Я очень давно начал преподавать, и меня стала занимать не просто практика режиссуры. Постоянно занимался в театре, преподавал во многих серьезных театральных вузах – в университете в Америке, в Высшей театральной школе в Лозанне (Швейцария), в высшей римской киношколе. Входил в аудиторию, где висела золотая табличка с надписью: «Здесь учился, а потом преподавал Федерико Феллини». Я читал там лекции, проводил практические занятия и все это фиксировал.
– Фиксировали?
– Лекции записывали, потом их расшифровывали... Мне было очень важно формулировать технологию профессии, ведь когда студенты приходят на первый курс, они не готовы ни к чему, и ты им говоришь: «Вы пришли учиться». Четыре года или пять лет они учатся. Это невероятно – ни в одном вузе мира такого нет, только в России! Ни в Америке, ни во Франции, ни в Англии, ни в других западных цивилизованных странах нет специальных театральных вузов. И этот опыт я все время фиксировал на бумаге.
– Как именно вы записываете?
– Я все сам собирал, а техническую работу мне помогали делать. Эту книжку мне помогала делать очень мощная редактор, в театре она – мой заместитель по творческим вопросам. Я с ней работаю уже 15 лет, и мы выпустили несколько моих книг. Она очень хорошо понимает, что и как я хочу.
– Как складывалась книга «Во всем виноват режиссер»?
– Материала для книги так много, что мы сначала хотели выпустить три тома, потом два тома, потом все-таки решили один, но большой на 400 страниц.
– Что для вас было важно сказать?
– Изложить главные технологические аспекты сегодняшнего понимания системы Станиславского в русском драматическом психологическом театре. Не просто записать, чем я занимаюсь, а передать опыт тем людям, которые хотят познать эту профессию. Не важно, как – извне как зритель или изнутри как профессионал – познать законы этой профессии. Режиссура и мастерство актера имеют точно такие же технологические законы, как любая другая форма жизни, любая профессия. Я не хотел называть эту работу учебником и счастлив, что ученый совет ГИТИСа признал мою формулировку – пособие, рекомендованное учебным заведениям страны.

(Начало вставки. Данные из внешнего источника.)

/-! ## Decoding: words written out from 30_encoding.md R51, R53, R57 -/

theorem test_decode_halt : decode [0b0000000000000000] = .ok (.halt, []) := by decide
theorem test_decode_set : decode [0b0000000000000001, 0b1000000000000001, 0b0000010011010010] = .ok (.set (.register 1) (.literal 1234), []) := by decide
theorem test_decode_push : decode [0b0000000000000010, 0b0000000000000111] = .ok (.push (.literal 7), []) := by decide
theorem test_decode_pop : decode [0b0000000000000011, 0b1000000000000001] = .ok (.pop (.register 1), []) := by decide
theorem test_decode_eq : decode [0b0000000000000100, 0b1000000000000000, 0b1000000000000001, 0b0000000000001010] = .ok (.eq (.register 0) (.register 1) (.literal 10), []) := by decide
theorem test_decode_gt : decode [0b0000000000000101, 0b1000000000000000, 0b0000000000000101, 0b0000000000000011] = .ok (.gt (.register 0) (.literal 5) (.literal 3), []) := by decide
theorem test_decode_jmp : decode [0b0000000000000110, 0b0000000001100100] = .ok (.jmp (.literal 100), []) := by decide
theorem test_decode_jt : decode [0b0000000000000111, 0b1000000000000000, 0b0000000000000110] = .ok (.jt (.register 0) (.literal 6), []) := by decide
theorem test_decode_jf : decode [0b0000000000001000, 0b1000000000000001, 0b0000000000000000] = .ok (.jf (.register 1) (.literal 0), []) := by decide
theorem test_decode_add : decode [0b0000000000001001, 0b1000000000000000, 0b1000000000000001, 0b0000000000000100] = .ok (.add (.register 0) (.register 1) (.literal 4), []) := by decide
theorem test_decode_mult : decode [0b0000000000001010, 0b1000000000000111, 0b0000000011001000, 0b0111111111111111] = .ok (.mult (.register 7) (.literal 200) (.literal 32767), []) := by decide
theorem test_decode_mod : decode [0b0000000000001011, 0b1000000000000000, 0b0000000000000111, 0b0000000000000011] = .ok (.mod (.register 0) (.literal 7) (.literal 3), []) := by decide
theorem test_decode_and : decode [0b0000000000001100, 0b1000000000000000, 0b0000000000001100, 0b0000000000001010] = .ok (.and (.register 0) (.literal 12) (.literal 10), []) := by decide
theorem test_decode_or : decode [0b0000000000001101, 0b1000000000000000, 0b0000000000001100, 0b0000000000001010] = .ok (.or (.register 0) (.literal 12) (.literal 10), []) := by decide
theorem test_decode_not : decode [0b0000000000001110, 0b1000000000000000, 0b0101010101010101] = .ok (.not (.register 0) (.literal 21845), []) := by decide
theorem test_decode_rmem : decode [0b0000000000001111, 0b1000000000000000, 0b0000000000000111] = .ok (.rmem (.register 0) (.literal 7), []) := by decide
theorem test_decode_wmem : decode [0b0000000000010000, 0b0000000000010100, 0b1000000000000000] = .ok (.wmem (.literal 20) (.register 0), []) := by decide
theorem test_decode_call : decode [0b0000000000010001, 0b0000000000001010] = .ok (.call (.literal 10), []) := by decide
theorem test_decode_ret : decode [0b0000000000010010] = .ok (.ret, []) := by decide
theorem test_decode_out : decode [0b0000000000010011, 0b1000000000000000] = .ok (.out (.register 0), []) := by decide
theorem test_decode_input : decode [0b0000000000010100, 0b1000000000001000] = .ok (.input (.invalid 32776), []) := by decide
theorem test_decode_noop : decode [0b0000000000010101] = .ok (.noop, []) := by decide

– То есть это практическая книга.
– Совершенно верно. Мне, как любому автору, важно, для кого я пишу. Для меня эта книга принципиально важна. Все мои предыдущие книжки, хоть и созданы на документальной основе, все-таки художественные. В них я комментирую некие факты, свою или чужую жизнь, события, что-то придумываю. А эта книжка – рабочая, документальная, отражающая мой огромный опыт работы. Я горжусь тем, что огромное количество моих учеников – профессионалы, которые ставят спектакли, снимаются в кино.

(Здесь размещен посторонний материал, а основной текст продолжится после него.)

/-- CARS. -/
def carRow (s : State) (i : Nat) : List Byte :=
  match toIndex 12 i with
  | some c =>
    let r := s.lfc.cars[c]
    flag (s.slotConfigured c) ++ [byteOf r.position, byteOf (motionCode r.motion), byteOf (carDoorsCode r.doors),
      byteOf (carModeCode r.mode)] ++ flag r.stale
  | none => []

/-- The Bank Order record as BANK ORDER and the BANKS table give it (R50). -/
def orderFields (r : BankRec) : List Byte :=
  [byteOf (orderCode r.order), byteOf (landingCode r.landing)] ++ flag r.flashing ++ flag r.phaseII
    ++ [reasonMask r.reasons]

/-- BANKS (R50). The time remaining on the shutdown timer is given in the whole seconds that it holds. DESIGN CHOICE (log
entry 40). -/
def bankRow (s : State) (i : Nat) : List Byte :=
  match toIndex 2 i with
  | some b =>
    let r := s.lfc.banks[b]
    if s.cfg.banks[b].configured then
      [1] ++ orderFields r ++ bytes2 (s.remaining r.timer / 1000) ++ [byteOf (presenceCode r.link)]
        ++ flag s.liftsUnavailable
    else []
  | none => []

/-- The number of entries that are not acknowledged (R147). -/
def Trl.unacknowledged (t : Trl) : Nat := (t.entries.filter fun e => !e.acknowledged).length

def troubleEntryRow (e : TroubleEntry) : List Byte :=
  [byteOf (troubleCode e.kind), byteOf e.subject] ++ bytes4 e.raised ++ flag (latching e.kind) ++ flag e.present
    ++ flag e.acknowledged

/-- TROUBLES. -/
def troubleRow (s : State) (i : Nat) : List Byte :=
  match i with
  | 0 => [byteOf s.trl.entries.length, byteOf s.trl.unacknowledged] ++ bytes2 s.trl.overflow
  | k + 1 => (s.trl.entries[k]?).elim [] troubleEntryRow

/-- The programme of a channel and its grant instant. -/
def grantFields (g : Option Grant) : List Byte :=
  orNone (g.map fun g => demandKindCode g.prog.demand) ++ orNone (g.map fun g => demandSubject g.prog.demand)
    ++ orNone (g.map fun g => demandPriority g.prog.demand) ++ instantBytes (g.map fun g => g.prog.instant)
    ++ instantBytes (g.map (·.granted))

/-- The current cue and the remaining repetitions, 0 for a continuous cue. -/
def chainFields (k : Option Chain) : List Byte :=
  orNone (k.map (·.cue)) ++ orNone (k.map fun c => c.remaining.getD 0)

def finishedFields (m : Option FinishedMark) : List Byte :=
  orNone (m.map (·.cue)) ++ orNone (m.map (·.startCue)) ++ instantBytes (m.map (·.instant))

/-- The begun flag of a channel: none where the channel has no programme (R137). -/
def beginFlag (r : ChannelRec) : List Byte := orNone (r.grant.map fun _ => r.begun.toNat)

/-- CHANNELS, rows 0 to 3 (R117, R136). -/
def channelRow (s : State) (c : ChannelId) : List Byte :=
  let r := s.chr.channels[c]
  [byteOf (channelStateCode r.state)] ++ grantFields r.grant ++ beginFlag r ++ zoneBytes r.zoneSet
    ++ orNone ((areasJoined s.cfg (.channel c)).head?.map (·.val)) ++ flag r.underrun ++ chainFields s.cue.chains[c]
    ++ finishedFields s.cue.finished[c]

def firePriorityCode (p : FirePriority) : Nat := demandPriority (.fire 0 p)

def fireFields (f : Option FireSlot) : List Byte :=
  orNone (f.map (·.cue)) ++ orNone (f.map fun x => firePriorityCode x.prio) ++ instantBytes (f.map (·.instant))
    ++ orNone (f.map fun x => x.complete.toNat)

def liveFields (l : Option LiveSlot) : List Byte :=
  orNone (l.map fun x => sourceCode x.source) ++ instantBytes (l.map (·.instant))

def tenantFields (t : Option TenantSlot) : List Byte :=
  orNone (t.map (·.ticket)) ++ orNone (t.map (·.cue)) ++ instantBytes (t.map (·.instant))
    ++ orNone (t.map fun x => x.complete.toNat)

/-- The channel whose zone set holds a zone. -/
def State.channelOf (s : State) (z : SpeakerId) : Option ChannelId :=
  (List.finRange 4).find? fun c => s.chr.channels[c].zoneSet.contains z

/-- CHANNELS, rows 4 to 39 (R117). -/
def speakerRow (s : State) (z : SpeakerId) : List Byte :=
  let r := s.cue.zones[z]
  flag (s.speakerConfigured z) ++ fireFields r.fire ++ liveFields r.live ++ tenantFields r.tenant
    ++ orNone ((effective r).map fun c => demandKindCode c.demand) ++ flag (rests r)
    ++ orNone ((s.channelOf z).map (·.val))

/-- The monitor selection and its channel (10.8). -/
def selectionFields (m : MonitorSelection) : List Byte :=
  match m with
  | .off => [0, 0xFF]
  | .channel c => [1, byteOf c.val]
  | .followOrigin => [2, 0xFF]

/-- CHANNELS, row 40 (R136). -/
def monitorRow (s : State) : List Byte :=
  selectionFields s.chr.selection ++ orNone (s.chr.monitored.map (·.val)) ++ flag s.chr.liveC.live
    ++ zoneBytes s.chr.liveC.claimed ++ flag s.chr.liveP.live ++ zoneBytes s.chr.liveP.claimed

/-- CHANNELS. -/
def channelsRow (s : State) (i : Nat) : List Byte :=
  match toIndex 4 i with
  | some c => channelRow s c
  | none =>
    match toIndex 36 (i - 4) with
    | some z => speakerRow s z
    | none => monitorRow s

/-- The fields that the rows of queued and of playing entries share (R138). -/
def entryFields (e : TenantEntry) : List Byte :=
  [byteOf e.ticket, byteOf e.cue] ++ zoneBytes e.zones ++ bytes4 e.enqueued

/-- TENANT QUEUE (R138). The time to the aging expiry is given in the whole seconds that it holds. DESIGN CHOICE (log entry
40). -/
def tenantRow (s : State) (i : Nat) : List Byte :=
  match i with
  | 0 =>
    bytes2 s.tnq.aged ++ bytes2 s.tnq.cut
      ++ [byteOf s.tnq.nextTicket, byteOf s.tnq.queue.length, byteOf s.tnq.playing.length]
  | k + 1 =>
    if k < 12 then
      (s.tnq.queue[k]?).elim [] fun e => entryFields e ++ bytes2 (s.remaining e.aging / 1000)
    else (s.tnq.playing[k - 12]?).elim [] fun e => entryFields e ++ instantBytes e.started

/-- PORTS (R155). -/
def portRow (s : State) (i : Nat) : List Byte :=
  match toIndex 6 i with
  | some p =>
    let r := s.links.ports[p]
    if s.role p == .unused then
      [byteOf (roleCode .unused), 0xFF, 0xFF, 0xFF, 0xFF, 0xFF, 0xFF, 0xFF, 0, 0]
    else
      [byteOf (roleCode (s.role p)), byteOf (presenceCode r.presence), byteOf r.attach, byteOf r.errors.framing,
        byteOf r.errors.parity, byteOf r.errors.overrun, byteOf r.errors.check, byteOf r.errors.length]
        ++ bytes2 (s.remaining r.supervision)
  | none => []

– Как мне кажется, для вас режиссер – это мастер, который создает зрелище в 3D, существо высшего уровня. При этом текст – только один из компонентов…
– И этим сегодняшний театр отличается от многовекового театра, где текст был основным.
– Если мы вступаем на территорию театра, это так. Однако вы сами пишете тексты, достаточно объемные не по количеству слов, а по ощущению картинки. И если говорить о литературе, кем для вас является «идеальный автор», пишущий художественную литературу?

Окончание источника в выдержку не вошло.